Um, we, uh, our practice got on everybody's radar early last year because we put together this prototype for what it would be like to watch a Formula 1 race. Oh, yeah. You You did that? Yes. Oh, that went super viral. I saw that. It was amazing. I had no idea that was you. Went unbelievably.
Uh it it was it was a wonderful experience for us but it also it inspired a lot of people that are working in the space and there was a a few different groups of developers who jumped in and started making their own prototypes based on so that was basically a spec work for you.
you weren't weren't paid by F1 for that, but I was totally speculating this uh project just because we were really passionate about this $3500 array of sensors and amazing tech and we were super disappointed that like when we saw all the first demos of it, it was like cool, put on this insane hallucination machine and use it to viewed rectangle your inbox with 2,000 unread emails.

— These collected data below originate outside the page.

-- ==== Sys2Proof/Machine/Charge.lean ====
section
/-!
DEFINITION. The LOADER's requests on a charge: CHARGE BEGIN (spec file 01), and the weighing, the
piece list, CHARGE DONE and TARE (spec file 05).
-/

namespace Sys2Proof.Machine

open Sys2Proof

/-! ### CHARGE BEGIN (R14, R15) -/

/-- R12, R14: the counter value at which the serials are exhausted. -/
def serialTop : Nat := 4294967295

/-- R14: the first check a CHARGE BEGIN fails, or the serial and the recipe slot, with its recipe,
that the shot takes. A bound bay names a VALID slot (R32), so check 3 finds the recipe as well. -/
def State.judgeCharge (s : State) (y : Bay) : Except ResultCode (Nat × Ix16 × Recipe) :=
  if (s.slots.get y).isSome then .error .wrongStage
  else if s.permit.position.outBay ≠ some y then .error .notOut
  else
    match (s.bays.get y).recipeSlot, s.bayRecipe y with
    | some i, some r =>
      match s.serial with
      | none => .error .serialUnset
      | some n =>
        if n = serialTop then .error .serialExhausted
        else if storeSize ≤ s.history.pending + s.openShots then .error .historyFull
        else if s.lowerDue y then .error .releaseDue
        else if s.heat.parkPending then .error .parking
        else if s.heat.mode = .setback then .error .heatSetback
        else if s.heat.mode = .off then .error .heatOff
        else .ok (n, i, r)
    | _, _ => .error .notBound

/-- R2, R15: the context of a shot at its opening. -/
def Shot.opening (n : Nat) (y : Bay) (i : Ix16) (r : Recipe) (revision mould : Nat)
    (t : Timestamp) : Shot where
  serial := n
  bay := y
  recipeSlot := i
  recipeNumber := r.number
  recipeRevision := revision
  mouldId := mould
  stage := .charging
  pieces := []
  chargeTotal := 0
  discards := 0
  dose := 0
  closedDuration := 0
  minCureTemp := none
  maxZoneTemp := none
  pressPeak := none
  demouldPeak := none
  exceptions := []
  openedAt := t
  chargedAt := none
  closedAt := none
  curedAt := none
  pressOpenedAt := none
  ejectedAt := none

/-- R15: the effects of an accepted CHARGE BEGIN. -/
def State.openCharge (s : State) (y : Bay) (n : Nat) (i : Ix16) (r : Recipe) : State :=
  let sh := Shot.opening n y i r (s.recipes.get i).revision (s.bays.get y).mouldId s.stamp
  ({ s.setSlot y (some (sh.marked s.stamp)) with serial := some (n + 1) }.mapSlotUse i
      (· + 1)).postSubs
    { code := .shotStage, bay := some y, serial := some n, v1 := 1, v2 := 0 }

/-- R14, R15, with the wake rule before every check but INVALID. -/
def chargeBeginAct (bay : Byte) (s : State) : State × Reply :=
  match bayOf bay with
  | none => (s, Reply.of .invalid)
  | some y =>
    match s.wake.judgeCharge y with
    | .error c => (s.wake, Reply.of c)
    | .ok (n, i, r) => (s.wake.openCharge y n i r, Reply.of .ok [.nat n])

def execChargeBegin (p : PortId) (bay : Byte) (s : State) : Host.Outcome State Fault Refusal :=
  .next (s.serve p (.chargeBegin p bay) (chargeBeginAct bay))

/-! ### WEIGH PIECE, WEIGH CANCEL, TARE (R94, R98, R100) -/

/-- R94, R100: the slot taken: the W queue emptied and the timer started. -/
def State.takeSlot (s : State) (w : WeighSlot) : State :=
  { s.emptyChannel .w with weigh.slot := w, weigh.timer := some s.cfg.weighTimeout }

/-- R94, step 4, and R100: an operation that W cannot serve ends at once. -/
def State.endDead (s : State) : State :=
  match s.deadNode .w with
  | some a => s.weighLost a
  | none => s

/-- R94: the shot in CHARGING of a bay. -/
def State.chargingShot (s : State) (y : Bay) : Option Shot :=
  match s.slots.get y with
  | some sh => if sh.stage = .charging then some sh else none
  | none => none

/-- R94, check 4: the list holds as many pieces as the recipe allows. -/
def State.listFull (s : State) (sh : Shot) : Bool :=
  match s.shotRecipe sh with
  | some r => decide (r.maxPieces ≤ sh.pieces.length)
  | none => true

/-- R94 -/
def weighPieceAct (bay : Byte) (s : State) : State × Reply :=
  match bayOf bay with
  | none => (s, Reply.of .invalid)
  | some y =>
    if s.weigh.slot ≠ .none then (s, Reply.of .busy)
    else
      match s.chargingShot y with
      | none => (s, Reply.of .wrongStage)
      | some sh =>
        if s.listFull sh then (s, Reply.of .full)
        else
          ((s.takeSlot (.weigh y)).endDead,
            Reply.of .pending [.bay y, .nat sh.serial, .nat (sh.pieces.length + 1)])

def execWeighPiece (p : PortId) (bay : Byte) (s : State) : Host.Outcome State Fault Refusal :=
  .next (s.serve p (.weighPiece p bay) (weighPieceAct bay))

/-- R98 -/
def weighCancelAct (s : State) : State × Reply :=
  match s.weigh.slot with
  | .weigh y =>
    (s.endWeigh y .weighCancelled 1 0, Reply.of .ok [.bay y, Field.optNat (serialOf s y)])
  | .tare _ => (s, Reply.of .wrongStage)
  | .none => (s, Reply.of .wrongStage)

def execWeighCancel (p : PortId) (s : State) : Host.Outcome State Fault Refusal :=
  .next (s.serve p (.weighCancel p) weighCancelAct)

/-- R100 -/
def tareAct (p : PortId) (s : State) : State × Reply :=
  if s.weigh.slot ≠ .none then (s, Reply.of .busy)
  else ((s.takeSlot (.tare (s.roleOf p))).endDead, Reply.of .pending)

def execTare (p : PortId) (s : State) : Host.Outcome State Fault Refusal :=
  .next (s.serve p (.tare p) (tareAct p))

/-! ### REMOVE PIECE, DISCARD CHARGE, CHARGE DONE (R104 to R106) -/

/-- R104 to R106: checks 2 to 4, and the shot with its last piece when they pass. -/
def State.judgeList (s : State) (y : Bay) : Except ResultCode (Shot × Piece) :=
  match s.chargingShot y with
  | none => .error .wrongStage
  | some sh =>
    if s.weigh.slot = .weigh y then .error .busy
    else
      match sh.pieces.getLast? with
      | none => .error .empty
      | some x => .ok (sh, x)

/-- R104: the list without its last piece. -/
def Shot.dropPiece (sh : Shot) (x : Piece) : Shot :=
  { sh with pieces := sh.pieces.dropLast, chargeTotal := sh.chargeTotal - x.net }

/-- R104 -/
def removePieceAct (bay : Byte) (s : State) : State × Reply :=
  match bayOf bay with
  | none => (s, Reply.of .invalid)
  | some y =>
    match s.judgeList y with
    | .error c => (s, Reply.of c)
    | .ok (sh, x) =>
      (s.setSlot y (some (sh.dropPiece x)),
        Reply.of .ok
          [.nat x.number, .num x.net, .nat (sh.dropPiece x).pieces.length,
           .num (sh.dropPiece x).chargeTotal])

def execRemovePiece (p : PortId) (bay : Byte) (s : State) : Host.Outcome State Fault Refusal :=
  .next (s.serve p (.removePiece p bay) (removePieceAct bay))

/-- R105: the list emptied. -/
def Shot.discard (sh : Shot) : Shot :=
  { sh with pieces := [], chargeTotal := 0, discards := satAdd 65535 sh.discards 1,
            exceptions := insertExc .chargeDiscarded sh.exceptions }

/-- R105 -/
def discardChargeAct (bay : Byte) (s : State) : State × Reply :=
  match bayOf bay with
  | none => (s, Reply.of .invalid)
  | some y =>
    match s.judgeList y with
    | .error c => (s, Reply.of c)
    | .ok (sh, _) =>
      (s.setSlot y (some sh.discard),
        Reply.of .ok [.nat sh.pieces.length, .num sh.chargeTotal, .nat sh.discard.discards])

def execDiscardCharge (p : PortId) (bay : Byte) (s : State) : Host.Outcome State Fault Refusal :=
  .next (s.serve p (.discardCharge p bay) (discardChargeAct bay))

/-- R106: both ends of the charge window of a recipe, included. -/
def Recipe.chargeLow (r : Recipe) : Int := (r.chargeTarget : Int) - r.tolLow

def Recipe.chargeHigh (r : Recipe) : Int := (r.chargeTarget : Int) + r.tolHigh

/-- R106: what an UNDER or OVER reply carries. -/
def windowReply (c : ResultCode) (r : Recipe) (sh : Shot) : Reply :=
  Reply.of c [.num sh.chargeTotal, .num r.chargeLow, .num r.chargeHigh, .nat sh.pieces.length]

/-- R106: a charge judged against the window of the shot's recipe. -/
def State.finishCharge (s : State) (y : Bay) (sh : Shot) : State × Reply :=
  match s.shotRecipe sh with
  | none => (s, Reply.of .wrongStage)
  | some r =>
    if sh.chargeTotal < r.chargeLow then (s, windowReply .under r sh)
    else if r.chargeHigh < sh.chargeTotal then (s, windowReply .over r sh)
    else (s.advance y .charged, Reply.of .ok [.num sh.chargeTotal, .nat sh.pieces.length])

/-- R106 -/
def chargeDoneAct (bay : Byte) (s : State) : State × Reply :=
  match bayOf bay with
  | none => (s, Reply.of .invalid)
  | some y =>
    match s.judgeList y with
    | .error c => (s, Reply.of c)
    | .ok (sh, _) => s.finishCharge y sh

def execChargeDone (p : PortId) (bay : Byte) (s : State) : Host.Outcome State Fault Refusal :=
  .next (s.serve p (.chargeDone p bay) (chargeDoneAct bay))

end Sys2Proof.Machine
end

look at that PDF, you know, and and we just thought like there's so much more that you could do with this. And so like that experience and if you're a racing fan, there's a fully fully functioning beta of it today. That's amazing.
And it changes the way that you experience this stuff and you put it on and you do like feel like Iron Man, but you also feel like, oh, this is like this is so obvious. Like of course this is the way that we interact with things like this.
So, I'm just stoked that there's all these different things that are happening with these paradigms where we're still in the like Apple Newton days of all of these things, whether it's spatial, whether it's AI, and it's going to enable some amazing things that we can't even accurately predict until these until we've been living with these things for a while.
Uh, can you talk a little bit about the reception of AI in Hollywood, in the film industry? Like we were talking about how it takes a day to render. I remember when Redshift came out, we started rendering things on the GPU instead of the CPU. That was like a 10x increase in speed. Everyone loved it.
Now we've now we were like, "Oh, we're almost going too fast because it renders instantly and obviously there's like job displacement issues. " But in general is are there pockets of cautious optimism? Yeah. Yeah.
And the the only other context that I would add there is I I think an interesting thing has been happening where uh historic you know good renders have always been uh expensive truly great renders have always been extremely expensive in in context and uh I think there was this idea maybe you know starting a couple years ago what's going to happen to the sort of craft of generating these types of assets and the thing that I've seen happen is the uh uh okay, you know, okay renders are now available almost at a push of a button.
They're not actually 3D assets, but the people that I know that are, you know, truly, you know, uh elite at the craft are actually busier than ever now because companies need to in some ways different separate themselves again from from the sort of average. But I'm curious what you're seeing.
Yeah, I I want to be as cautiously optimistic as possible. Um, but there are there's also a tremendous amount of stress across particularly the visual effects and animation community. A little less so than in digital product design, but I feel like there's a point at which that will start to catch up here as well.
Um, for me these tools, there is something sad about this idea of like this tool is going to do the craft for you for the people because the craft is sometimes what's enjoyable.
I mean, any of the people here love the craft, that aspect of it, and they they like the vision and creating, you know, following through on that vision to create a an amazing end result, but uh so much of that comes from the craft and applying yourself to that.
And there's not, you know, there's not a lot of this work where people are just like, "Oh, I wish, you know, someone else could do all of the stuff for me.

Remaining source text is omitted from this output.